Since June 1994, and the RPF takeover under the leadership of Major General Paul Kagame, Hutus have been largely excluded from the political sphere (POLDIS06 = 3), and are relatively less well-off economically than Rwandan Tutsis (ECDIS06 = 2). There are currently restrictions placed on Hutu political organizing and the police/military recruitment of Hutus, although part of the reconciliation program in principle includes full military integration. While the Transitional National Assembly (a power-sharing body with 70 seats established in December 1994) included Hutu parties (e.g., Republican Democratic Movement, Liberal Party, Social Democratic Party, Christian Democratic Party), it has little legislative power and its officials are not elected, as the distribution of seats was predetermined by the Arusha peace accord. In this sense, conventional parties are not allowed in Rwanda.

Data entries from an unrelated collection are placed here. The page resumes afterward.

-- ==== Sys2Proof/Laws/Pins.lean ====
section
/-!
SUPPORT. Everything a pin operation can do: it adds transactions to the trace, takes the target's answers in order, and
the tracked state and the TMS latch follow what it drove.
-/

namespace Sys2Proof.Machine

@[simp] theorem drivenPins_nil : drivenPins [] = [] := rfl
@[simp] theorem sampledTdo_nil : sampledTdo [] = [] := rfl
@[simp] theorem drivenPins_append (a b : List PinEvent) :
    drivenPins (a ++ b) = drivenPins a ++ drivenPins b := List.filterMap_append
@[simp] theorem sampledTdo_append (a b : List PinEvent) :
    sampledTdo (a ++ b) = sampledTdo a ++ sampledTdo b := List.filterMap_append
@[simp] theorem drivenPins_full (a b c : Bool) : drivenPins [.full a b c] = [(a, b)] := rfl
@[simp] theorem drivenPins_fast (a b : Bool) : drivenPins [.fast a b] = [(a, b)] := rfl
@[simp] theorem drivenPins_settle : drivenPins [.settle] = [] := rfl
@[simp] theorem sampledTdo_full (a b c : Bool) : sampledTdo [.full a b c] = [c] := rfl
@[simp] theorem sampledTdo_fast (a b : Bool) : sampledTdo [.fast a b] = [] := rfl
@[simp] theorem sampledTdo_settle : sampledTdo [.settle] = [] := rfl

@[simp] theorem actions_nil : actions [] = [] := rfl
@[simp] theorem actions_append (a b : List PinEvent) : actions (a ++ b) = actions a ++ actions b := List.map_append
@[simp] theorem actions_full (a b c : Bool) : actions [.full a b c] = [.full a b] := rfl
@[simp] theorem actions_fast (a b : Bool) : actions [.fast a b] = [.fast a b] := rfl
@[simp] theorem actions_settle : actions [.settle] = [.settle] := rfl
@[simp] theorem fullPulses_nil : fullPulses [] = [] := rfl
@[simp] theorem fullPulses_append (a b : List (Bool × Bool)) :
    fullPulses (a ++ b) = fullPulses a ++ fullPulses b := List.map_append

/-- Where every transaction sampled a bit, all of them were full pulses. -/
theorem actions_of_all_sampled {l : List PinEvent} (h : (sampledTdo l).length = l.length) :
    actions l = fullPulses (drivenPins l) := by
  induction l with
  | nil => rfl
  | cons e l ih =>
    have hle : (sampledTdo l).length ≤ l.length := List.length_filterMap_le ..
    cases e with
    | full a b c => exact congrArg (PinAction.full a b :: ·) (ih (Nat.succ.inj h))
    | fast a b => exact absurd (show (sampledTdo l).length = l.length + 1 from h) (by omega)
    | settle => exact absurd (show (sampledTdo l).length = l.length + 1 from h) (by omega)

theorem tapAfter_append (a b : List PinEvent) (start : TapState) :
    tapAfter start (a ++ b) = tapAfter (tapAfter start a) b := by simp [tapAfter]

/-- The TMS value held after the pulses `l`, from `h`. -/
def holdAfter (h : Bool) (l : List (Bool × Bool)) : Bool := (l.getLast?.map Prod.snd).getD h

@[simp] theorem holdAfter_nil (h : Bool) : holdAfter h [] = h := rfl
@[simp] theorem holdAfter_concat (h : Bool) (l : List (Bool × Bool)) (x : Bool × Bool) :
    holdAfter h (l ++ [x]) = x.2 := by simp [holdAfter]

theorem holdAfter_append (h : Bool) (a b : List (Bool × Bool)) :
    holdAfter h (a ++ b) = holdAfter (holdAfter h a) b := by
  induction b using List.reverseRecOn with
  | nil => simp
  | append_singleton b x _ => rw [← List.append_assoc, holdAfter_concat, holdAfter_concat]

/-- `q` is reached from `p` by driving the transactions `more`. -/
structure Drives (p q : Pins) (more : List PinEvent) : Prop where
  trace : q.trace = p.trace ++ more
  tap : q.tapState = tapAfter p.tapState more
  hold : q.tmsHold = holdAfter p.tmsHold (drivenPins more)
  tdoIn : q.tdoIn = p.tdoIn.drop (sampledTdo more).length
  inOrder : ∀ j < (sampledTdo more).length, j < p.tdoIn.length → (sampledTdo more)[j]? = p.tdoIn[j]?

theorem Drives.refl (p : Pins) : Drives p p [] := ⟨by simp, rfl, rfl, by simp, by simp⟩

theorem Drives.trans {p q r : Pins} {a b : List PinEvent} (h : Drives p q a) (k : Drives q r b) :
    Drives p r (a ++ b) where
  trace := by rw [k.trace, h.trace, List.append_assoc]
  tap := by rw [k.tap, h.tap, tapAfter_append]
  hold := by rw [k.hold, h.hold, drivenPins_append, holdAfter_append]
  tdoIn := by rw [k.tdoIn, h.tdoIn, List.drop_drop, sampledTdo_append, List.length_append]
  inOrder := by
    intro j hj hp
    rw [sampledTdo_append] at hj ⊢
    rw [List.length_append] at hj
    by_cases hlt : j < (sampledTdo a).length
    · rw [List.getElem?_append_left hlt]; exact h.inOrder j hlt hp
    · have hge := Nat.not_lt.1 hlt
      rw [List.getElem?_append_right hge, k.inOrder _ (by omega) (by rw [h.tdoIn, List.length_drop]; omega),
        h.tdoIn, List.getElem?_drop, Nat.add_sub_cancel' hge]

/-- A full pulse records the answer of the moment. -/
theorem clockFull_drives (tdi tms : Bool) (p : Pins) :
    Drives p (clockFull tdi tms p) [.full tdi tms (tdoNow p)] where
  trace := by simp
  tap := by simp [tapAfter]
  hold := by simp [holdAfter]
  tdoIn := by cases h : p.tdoIn <;> simp [takeTdo, h]
  inOrder := by
    intro j hj hp
    cases h : p.tdoIn with
    | nil => simp [h] at hp
    | cons b rest => simp at hj; subst hj; simp [tdoNow, h]

theorem clockFast_drives (tdi : Bool) (p : Pins) : Drives p (clockFast tdi p) [.fast tdi p.tmsHold] where
  trace := by simp
  tap := by simp [tapAfter]
  hold := by simp [holdAfter]
  tdoIn := by simp
  inOrder := by simp

theorem settle_drives (p : Pins) : Drives p (settle p) [.settle] where
  trace := by simp
  tap := by simp [tapAfter]
  hold := by simp
  tdoIn := by simp
  inOrder := by simp

/-- What the pulses of a `Drives` do to the tracked TAP. -/
theorem Drives.tapTracked {s t : State} {more : List PinEvent} (h : Drives s.pins t.pins more)
    (hs : TapTracked s) : TapTracked t := by
  refine ⟨fun start => by rw [h.trace, tapAfter_append, hs.1, h.tap], ?_⟩
  rw [h.hold, h.trace, drivenPins_append]
  generalize drivenPins more = l
  induction l using List.reverseRecOn with
  | nil => simpa using hs.2
  | append_singleton l x _ => rw [← List.append_assoc, List.getLast?_concat, holdAfter_concat]; rfl

/-- The graph enters and keeps the shift states on TMS = 0 only, so whoever ends in one holds TMS at 0 (R23, R204). -/
theorem Drives.shift_hold {p q : Pins} {more : List PinEvent} (h : Drives p q more)
    (hp : p.tapState = .shiftDR ∨ p.tapState = .shiftIR → p.tmsHold = false) :
    q.tapState = .shiftDR ∨ q.tapState = .shiftIR → q.tmsHold = false := by
  rw [h.tap, h.hold]; unfold tapAfter
  generalize drivenPins more = l
  induction l using List.reverseRecOn with
  | nil => simpa using hp
  | append_singleton l x _ =>
    rw [holdAfter_concat, List.foldl_append, List.foldl_cons, List.foldl_nil]
    generalize List.foldl _ _ l = a
    generalize x.2 = b
    cases a <;> cases b <;> decide

end Sys2Proof.Machine
end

To further deal with the inundation of prisoners awaiting trial and the slow process of bringing each to trial, Gacaca Courts were introduced in 2001 as a pilot program, but started operating in late 2002 with hopes of terminating all outstanding cases by 2007. Authorities estimated that by the completion of the trial process, nearly half of all adult Hutus would face some charge of participation. Furthermore, these courts offer little protection for the witnesses and are set up in the communities in which the crime is alleged to have taken place. A judge, elected by the community, is charged with determining the sentence, half of which will be served within the community outside of the prisons. There were also reports throughout the proceedings of convictions despite a lack of evidence.
In 2003, Presidential and Parliamentary elections were held in Rwanda with Kagame winning a seven year term. Although elections went off with little violence, the elections process was controversial.
In 2003, a new constitution which prohibited the identification of ethnic groups in an attempt to reintegrate society was written and approved by referendum in 2004.
Militant Hutu groups continued large-scale guerrilla warfare against the RPA from the late 1990s through 2001 (REB99 = 7; REB00 = 6; REB01 = 5; REB02-06 = 0), with fighting taking place mainly in the northwest of Rwanda. These groups were loosely organized and consist of expatriate Rwandan Hutus as well as those from Burundi and the Democratic Republic of Congo (Interahamwe rebels). These Hutu militias targeted not only government forces, but also Tutsi civilians and those deemed sympathetic to the RPF. However, no rebellion has been reported since 2002.
Hutus are represented in large part, by militant organizations, many of which fled Rwanda for the Democratic Republic of the Congo (DRC) following the genocide: Interahamwe, ex-Farces armées du Rwanda (ex-FAR), Forces démocratiques pour la libération du Rwanda (FDLR). Their presence in the DRC has led to tension between Rwanda and the DRC as the Hutu militants are suspected of being behind a number of rapes and violence in the Kivu Province of eastern DRC. In March 2005, FDLR announced that it would give up violence and disarm its combatants, leading to hopes of improved relations between Rwanda and the DRC.